Note: this is a rewrite of the original posting as the blogger interface confused me into thinking the edit an article button was just a comment button.
"NESL": Seminal work on data parallelism that handles regular structures like matrices very well. However, super common structures like trees, graphs, etc. are supported only in hard-to-read encoding or overly restricted (e.g., fixed depth) legible ones. Front page of google scholar: ~600 citations.
"Flattening Trees": shows that recursive types -- such as trees -- are no big deal to add at the interface level and that the flattening transformation can be modified to support them. ~22 citations and what seems like the real first step towards making flattening acceptable for general purpose languages. "More types for nested data parallel programming" finishes the job. (Nit: conflating nested data parallel with flattening is bad; these papers are really about the latter which is just *one* approach to the former).
Bonus read: "Inductive Graphs and Functional Graph Algorithms" shows how to (sequentially) support graphs. It's interesting in that 1) graph specialization is restricted to an ADT that could be optimized external to the language and 2) similarly, I suspect nested data parallelism can be reasonably achieved as library with it.
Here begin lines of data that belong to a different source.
/-- The value that C takes. -/
def adjustedC (s : State) : Bool :=
  if isDecimalSum s.a s.ccr.h s.ccr.c then
    s.ccr.c || decide (255 < s.a.toNat + (decimalCorrection s.a s.ccr.h s.ccr.c).toNat)
  else Config.freeBit (s.draws + 1)

theorem decimalAdjust_eq (s : State) :
    decimalAdjust s = { s with
      a := adjustedA s
      ccr := { s.ccr with
        n := decide ((adjustedA s).toInt < 0), z := decide (adjustedA s = 0#8), v := Config.freeBit s.draws
        c := adjustedC s }
      draws := s.draws + 2 } := by
  rw [← BitVec.msb_eq_toInt]
  rfl

/-- After an addition of packed bytes A and C are the decimal sum. -/
theorem decimalAdjust_of_columnSums {s : State} {low high : Nat} (sums : ColumnSums low high s.a s.ccr.h s.ccr.c) :
    (decimalAdjust s).a = packedDecimal ((10 * high + low) % 100) ∧
      (decimalAdjust s).ccr.c = decide (99 < 10 * high + low) := by
  rw [decimalAdjust_eq]
  exact ⟨(if_pos sums.isDecimalSum).trans sums.corrected, (if_pos sums.isDecimalSum).trans sums.decimalCarry⟩

/-- Settles O15: what ADCA leaves of packed operands are column sums, from which DAA makes the decimal sum. -/
theorem decimalAdjustResult : Obligations.DecimalAdjustResult := by
  refine ⟨rfl, fun s => ?frame, fun s p q boundP boundQ packed => ?decimal⟩
  case frame => exact ⟨_, _, _, congrArg Host.Outcome.next (decimalAdjust_eq s)⟩
  case decimal =>
    intro total
    have sums := columnSums_of_packed boundP boundQ s.ccr.c s.ccr
    have columns : 10 * (p / 10 + q / 10) + (p % 10 + q % 10 + s.ccr.c.toNat) = total := by omega
    rw [← packed] at sums
    rw [← columns]
    exact ⟨aluA adcOp (.imm (packedDecimal q)) s, _, rfl, rfl, decimalAdjust_of_columnSums sums⟩

end Sys2Proof.Proofs
end

section
/-! Proofs. Shifts and rotates (41_shift_rotate.md R230 to R250; 00_scope.md R13): the bit operations as arithmetic,
and the two shapes of a one-operand instruction, in memory and in an accumulator. -/

namespace Sys2Proof.Proofs

open Sys2Proof.Machine

/-! ### One-operand instructions, from a result and flags -/

/-- What an operation makes of the operand `m` under the flags `f`: the result `r` and the flags `g`. -/
structure Computes (op : UnaryOp) (m : Byte) (f : Ccr) (r : Byte) (g : Ccr) : Prop where
  result : op.result m f = r
  flags : op.flags m f = g

section Computes

variable {i : Instr} {op : UnaryOp} {o : Addr} {s : State} {r : Byte} {g : Ccr}

/-- R66: the memory form reads its byte and writes the result once to the same address. -/
theorem Computes.readsThenWrites (computes : Computes op (readByte (ea o s) s).1 s.ccr r g)
    (meaning : exec i s = .next (modify op o s)) (memory : s.mem.wf = true) : ReadsThenWrites i o r g s := by
  obtain ⟨rfl, rfl⟩ := computes
  have written : Machine.modify op o s = writeByte (ea o s) (op.result (readByte (ea o s) s).1 s.ccr)
      { (readByte (ea o s) s).2 with ccr := op.flags (readByte (ea o s) s).1 s.ccr } := by
    simp only [Machine.modify, readByte_ccr, State.setCcr]
  have registers : { s with ccr := op.flags (readByte (ea o s) s).1 s.ccr } = s.withRegisters (modify op o s) := by
    simp [State.withRegisters]
  unfold ReadsThenWrites
  rw [← written]
  exact ⟨meaning, (modify_accessed op o s).onlyAccess registers, modify_storesOnly memory op o⟩

theorem Computes.inA (computes : Computes op s.a s.ccr r g) (meaning : exec i s = .next (modifyA op s)) :
    exec i s = .next { s with a := r, ccr := g } := by
  obtain ⟨rfl, rfl⟩ := computes
  exact meaning

theorem Computes.inB (computes : Computes op s.b s.ccr r g) (meaning : exec i s = .next (modifyB op s)) :
    exec i s = .next { s with b := r, ccr := g } := by
  obtain ⟨rfl, rfl⟩ := computes
  exact meaning

end Computes

/-! ### The bit operations as arithmetic -/

theorem shiftLeft_one_eq_ofNat {w : Nat} (m : BitVec w) : m <<< 1 = BitVec.ofNat w (2 * m.toNat) := by
  apply BitVec.eq_of_toNat_eq
  rw [BitVec.toNat_shiftLeft, BitVec.toNat_ofNat, Nat.shiftLeft_eq, Nat.pow_one, Nat.mul_comm]

theorem ushiftRight_one_eq_ofNat {w : Nat} (m : BitVec w) : m >>> 1 = BitVec.ofNat w (m.toNat / 2) := by
  have fits : m.toNat / 2 < 2 ^ w := Nat.lt_of_le_of_lt (Nat.div_le_self _ _) m.isLt
  apply BitVec.eq_of_toNat_eq
  rw [BitVec.toNat_ushiftRight, BitVec.toNat_ofNat, Nat.shiftRight_eq_div_pow, Nat.pow_one, Nat.mod_eq_of_lt fits]

/-- R234: a right shift that keeps bit 7 is the arithmetic one. -/
theorem ushiftRight_or_sign (m : Byte) : m >>> 1 ||| m &&& 0x80#8 = m.sshiftRight 1 := by
  apply BitVec.eq_of_getLsbD_eq
  intro i bound
  have signBit : (0x80#8).getLsbD i = decide (7 = i) := BitVec.getLsbD_twoPow (w := 8) 7 i
  rw [BitVec.getLsbD_sshiftRight, BitVec.getLsbD_or, BitVec.getLsbD_and, BitVec.getLsbD_ushiftRight, signBit,
    BitVec.msb_eq_getLsbD_last]
  by_cases sign : 7 = i
  · subst sign
    simp
  · have below : 1 + i < 8 := by omega
    simp [sign, below, bound]

/-- The signed number halved, rounding down. -/
theorem sshiftRight_one_eq_ofInt {w : Nat} (m : BitVec w) : m.sshiftRight 1 = BitVec.ofInt w (m.toInt / 2) := by
  rw [BitVec.sshiftRight_eq, Int.shiftRight_eq_div_pow]
  rfl

theorem toNat_carryIn (c : Bool) : ((BitVec.ofBool c).setWidth 8).toNat = c.toNat := by
  cases c <;> rfl

theorem rolByte_eq_ofNat (m : Byte) (c : Bool) : rolByte m c = BitVec.ofNat 8 (2 * m.toNat + c.toNat) := by
  have carryIn : c.toNat < 2 ^ 1 := Bool.toNat_lt c
  have shifted : m.toNat <<< 1 % 2 ^ 8 = 2 ^ 1 * (m.toNat % 128) := by omega
  apply BitVec.eq_of_toNat_eq
  rw [rolByte, BitVec.toNat_or, BitVec.toNat_shiftLeft, toNat_carryIn, shifted,
    ← Nat.two_pow_add_eq_or_of_lt carryIn, BitVec.toNat_ofNat]
  omega

theorem rorByte_eq_ofNat (m : Byte) (c : Bool) : rorByte m c = BitVec.ofNat 8 (m.toNat / 2 + 128 * c.toNat) := by
  have bound := m.isLt
  have carryIn := Bool.toNat_lt c
  have low : m.toNat / 2 < 2 ^ 7 := by omega
  have high : c.toNat <<< 7 % 2 ^ 8 = 2 ^ 7 * c.toNat := by omega
  apply BitVec.eq_of_toNat_eq
  rw [rorByte, BitVec.toNat_or, BitVec.toNat_ushiftRight, BitVec.toNat_shiftLeft, toNat_carryIn, high, Nat.or_comm,
    Nat.shiftRight_eq_div_pow, Nat.pow_one, ← Nat.two_pow_add_eq_or_of_lt low, BitVec.toNat_ofNat]
  omega

/-! ### The operations -/

/-- R13: the flags of a shift follow from its result, whose bit 7 `shiftFlags8` calls `msb`, and the bit that leaves. -/
theorem Computes.of_shift {op : UnaryOp} {m r : Byte} {f : Ccr} (out : Bool) (result : op.result m f = r)
    (flags : op.flags m f = shiftFlags8 (op.result m f) out f) : Computes op m f r (shiftFlags8 r out f) :=
  ⟨result, result ▸ flags⟩

theorem aslOp_computes (m : Byte) (f : Ccr) :
    Computes aslOp m f (BitVec.ofNat 8 (2 * m.toNat))
      (shiftFlags8 (BitVec.ofNat 8 (2 * m.toNat)) (m.getLsbD 7) f) :=
  .of_shift _ (shiftLeft_one_eq_ofNat m) rfl

theorem asrOp_computes (m : Byte) (f : Ccr) :
    Computes asrOp m f (BitVec.ofInt 8 (m.toInt / 2))
      (shiftFlags8 (BitVec.ofInt 8 (m.toInt / 2)) (m.getLsbD 0) f) :=
  .of_shift _ ((ushiftRight_or_sign m).trans (sshiftRight_one_eq_ofInt m)) rfl

theorem lsrOp_computes (m : Byte) (f : Ccr) :
    Computes lsrOp m f (BitVec.ofNat 8 (m.toNat / 2))
      (shiftFlags8 (BitVec.ofNat 8 (m.toNat / 2)) (m.getLsbD 0) f) :=
  .of_shift _ (ushiftRight_one_eq_ofNat m) rfl

theorem rolOp_computes (m : Byte) (f : Ccr) :
    Computes rolOp m f (BitVec.ofNat 8 (2 * m.toNat + f.c.toNat))
      (shiftFlags8 (BitVec.ofNat 8 (2 * m.toNat + f.c.toNat)) (m.getLsbD 7) f) :=
  .of_shift _ (rolByte_eq_ofNat m f.c) rfl

theorem rorOp_computes (m : Byte) (f : Ccr) :
    Computes rorOp m f (BitVec.ofNat 8 (m.toNat / 2 + 128 * f.c.toNat))
      (shiftFlags8 (BitVec.ofNat 8 (m.toNat / 2 + 128 * f.c.toNat)) (m.getLsbD 0) f) :=
  .of_shift _ (rorByte_eq_ofNat m f.c) rfl

/-! ### The double accumulator -/

theorem shiftLeftD_eq (s : State) :
    shiftLeftD s = { s with ccr := shiftFlags16 (BitVec.ofNat 16 (2 * s.d.toNat)) (s.d.getLsbD 15) s.ccr }.setD
      (BitVec.ofNat 16 (2 * s.d.toNat)) := by
  rw [← shiftLeft_one_eq_ofNat]
  rfl

/-- R244: bit 15 of a word shifted right is 0, so that V is C, and bit 0 of D is that of B. -/
theorem shiftRightD_eq (s : State) :
    shiftRightD s = { s with ccr := { s.ccr with
      n := false, z := decide (BitVec.ofNat 16 (s.d.toNat / 2) = 0#16), v := s.b.getLsbD 0, c := s.b.getLsbD 0 }
      }.setD (BitVec.ofNat 16 (s.d.toNat / 2)) := by
  have positive : (s.d >>> 1).msb = false := BitVec.msb_ushiftRight
  have out : s.d.getLsbD 0 = s.b.getLsbD 0 := BitVec.getLsbD_append
  rw [← ushiftRight_one_eq_ofNat, shiftRightD, shiftFlags16, nz16, positive, out, Bool.false_xor]
  rfl

/-! ### The instructions -/

/-- Settles O16: each form's shape over the doubling; the LSL names have the meanings of the ASL names. -/
theorem shiftLeftResult : Obligations.ShiftLeftResult := by
  refine ⟨fun s o memory => ?memory, fun s => ⟨?asla, ?lsla, ?aslb, ?lslb, ?asld, ?lsld⟩, fun _ => rfl, fun _ => rfl,
    rfl, rfl, rfl, rfl, rfl, rfl⟩
  case memory =>
    have doubled := aslOp_computes (readByte (ea (rmwAddr o) s) s).1 s.ccr
    exact ⟨doubled.readsThenWrites rfl memory, doubled.readsThenWrites rfl memory⟩
  case asla | lsla => exact (aslOp_computes s.a s.ccr).inA rfl
  case aslb | lslb => exact (aslOp_computes s.b s.ccr).inB rfl
  case asld | lsld => exact congrArg Host.Outcome.next (shiftLeftD_eq s)

/-- Settles O17: each form's shape over the signed or the unsigned halving. -/
theorem shiftRightResult : Obligations.ShiftRightResult := by
  refine ⟨fun s o memory => ⟨?asr, ?lsr⟩, fun s => ⟨?asra, ?asrb, ?lsra, ?lsrb, ?lsrd⟩, fun _ => rfl, fun _ => rfl,
    rfl, rfl, rfl, rfl, rfl⟩
  case asr => exact (asrOp_computes _ s.ccr).readsThenWrites rfl memory
  case lsr => exact (lsrOp_computes _ s.ccr).readsThenWrites rfl memory
  case asra => exact (asrOp_computes s.a s.ccr).inA rfl
  case asrb => exact (asrOp_computes s.b s.ccr).inB rfl
  case lsra => exact (lsrOp_computes s.a s.ccr).inA rfl
  case lsrb => exact (lsrOp_computes s.b s.ccr).inB rfl
  case lsrd => exact congrArg Host.Outcome.next (shiftRightD_eq s)

/-- Settles O18: each form's shape over the rotation of the nine bits. -/
theorem rotateResult : Obligations.RotateResult := by
  refine ⟨fun s o memory => ⟨?rol, ?ror⟩, fun s => ⟨?rola, ?rolb, ?rora, ?rorb⟩, fun _ => rfl, fun _ => rfl,
    rfl, rfl, rfl, rfl⟩
  case rol => exact (rolOp_computes _ s.ccr).readsThenWrites rfl memory
  case ror => exact (rorOp_computes _ s.ccr).readsThenWrites rfl memory
  case rola => exact (rolOp_computes s.a s.ccr).inA rfl
  case rolb => exact (rolOp_computes s.b s.ccr).inB rfl
  case rora => exact (rorOp_computes s.a s.ccr).inA rfl
  case rorb => exact (rorOp_computes s.b s.ccr).inB rfl

end Sys2Proof.Proofs
end

section
/-! Proofs. Logic, bit tests and complements (42_logic_complement.md R260 to R271; 45_test_compare.md R350, R351;
00_scope.md R12): the flags of a bitwise result, and those of a complement from its operand. -/

namespace Sys2Proof.Proofs

open Sys2Proof.Machine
At least for the near future, having the work be at the library level is a big deal: API changes are more forgiving.
Underappreciated, indeed.
ReplyDeleteUnfortunately, the resulting encoding of trees is not as powerful as the one in Blelloch's thesis (also a book, MIT press), see section 5.2.1.
Notably, the "depth" measure (as opposed to "work") for their computations is linear in the height of the tree, so if you have a very-unbalanced tree you will get a very-serial computation. This is kind of a bummer, because the great thing about NESL is that the programmer doesn't have to think about balancing the workload; just make sure you keep your vectors "big" and the language does it for you. Unfortunately the DPH algorithm turns unbalanced trees into lots of small vectors.
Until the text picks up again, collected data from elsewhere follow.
-- ==== Sys2Proof/Word.lean ====
section
/-! DEFINITION. The word types of gbajs-MMU: a byte, the 32-bit word of the command and response ports, and the address. -/

namespace Sys2Proof

/-- One byte of a backing store (10_state.md R13, R14). -/
abbrev Byte := BitVec 8

/-- A 32-bit word: an address (20_memory.md R30), store data and load results (30_encoding.md R51, R59). -/
abbrev Word := BitVec 32

end Sys2Proof
end

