/-- Insertion keeps the canonical form. -/
theorem PageSet.insert_wf {s : PageSet} (h : s.wf = true) (p : Nat) : (s.insert p).wf = true :=
  PageSet.wfAbove_insert h p (fun _ hl => by cases hl)

theorem PageSet.wfAbove_remove {s : PageSet} {lo : Option Nat} (h : PageSet.wfAbove lo s = true) (p : Nat) :
    PageSet.wfAbove lo (s.remove p) = true := by
  induction s generalizing lo with
  | nil => rfl
  | cons q rest ih =>
    simp only [PageSet.wfAbove, Bool.and_eq_true] at h
    by_cases hq : q = p
    · rw [PageSet.remove, if_pos hq]
      refine ih (PageSet.wfAbove_mono h.2 ?_)
      intro l hl; subst hl
      exact ⟨q, rfl, Nat.le_of_lt (by simpa using h.1)⟩
    · simp only [PageSet.remove, hq, if_false, PageSet.wfAbove, Bool.and_eq_true]
      exact ⟨h.1, ih h.2⟩

/-- Removal keeps the canonical form. -/
theorem PageSet.remove_wf {s : PageSet} (h : s.wf = true) (p : Nat) : (s.remove p).wf = true :=
  PageSet.wfAbove_remove h p

end Sys2Proof.Machine
end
The hand-derived encoding Blelloch used doesn't have this problem -- you can do a "leaffix" on a completely unbalanced tree O(1) depth. Unfortunately Blelloch's approach required the programmer to do a lot of low-level vector manipulation.
Bridging the gap would be a major publishable result.
Have you considered pinging languges@cs.berkeley to see who else working on this? You might be surprised.
I'm not so sure the problem is as bad as you state. If we're 1) vectorizing and 2) have data dependencies, it's good and I don't think you'll do much better. For more SIMT or multicore parallelism, that's the data parallel haskell form, which is the 'real world' successor to this research: it uses work stealing where each segment records how much weight is below it. There are publications here but I don't think that part has been as interesting as the less-analyzed impact (and challenges) of integrating into existing general purpose compiler passes (GHC's).
ReplyDeleteMy interest is actually at a tuning level. For example, the tree should be blocked, not entirely segmented. While I currently achieve this essentially in the ADT way -- users never see the blocking of data structures but I hand wave correctness proofs -- but I might be able to do fun things now like representing blocking as a type isomorphism. Additional macroscopic and tuning transforms, such as pointer compaction, might be similarly treated.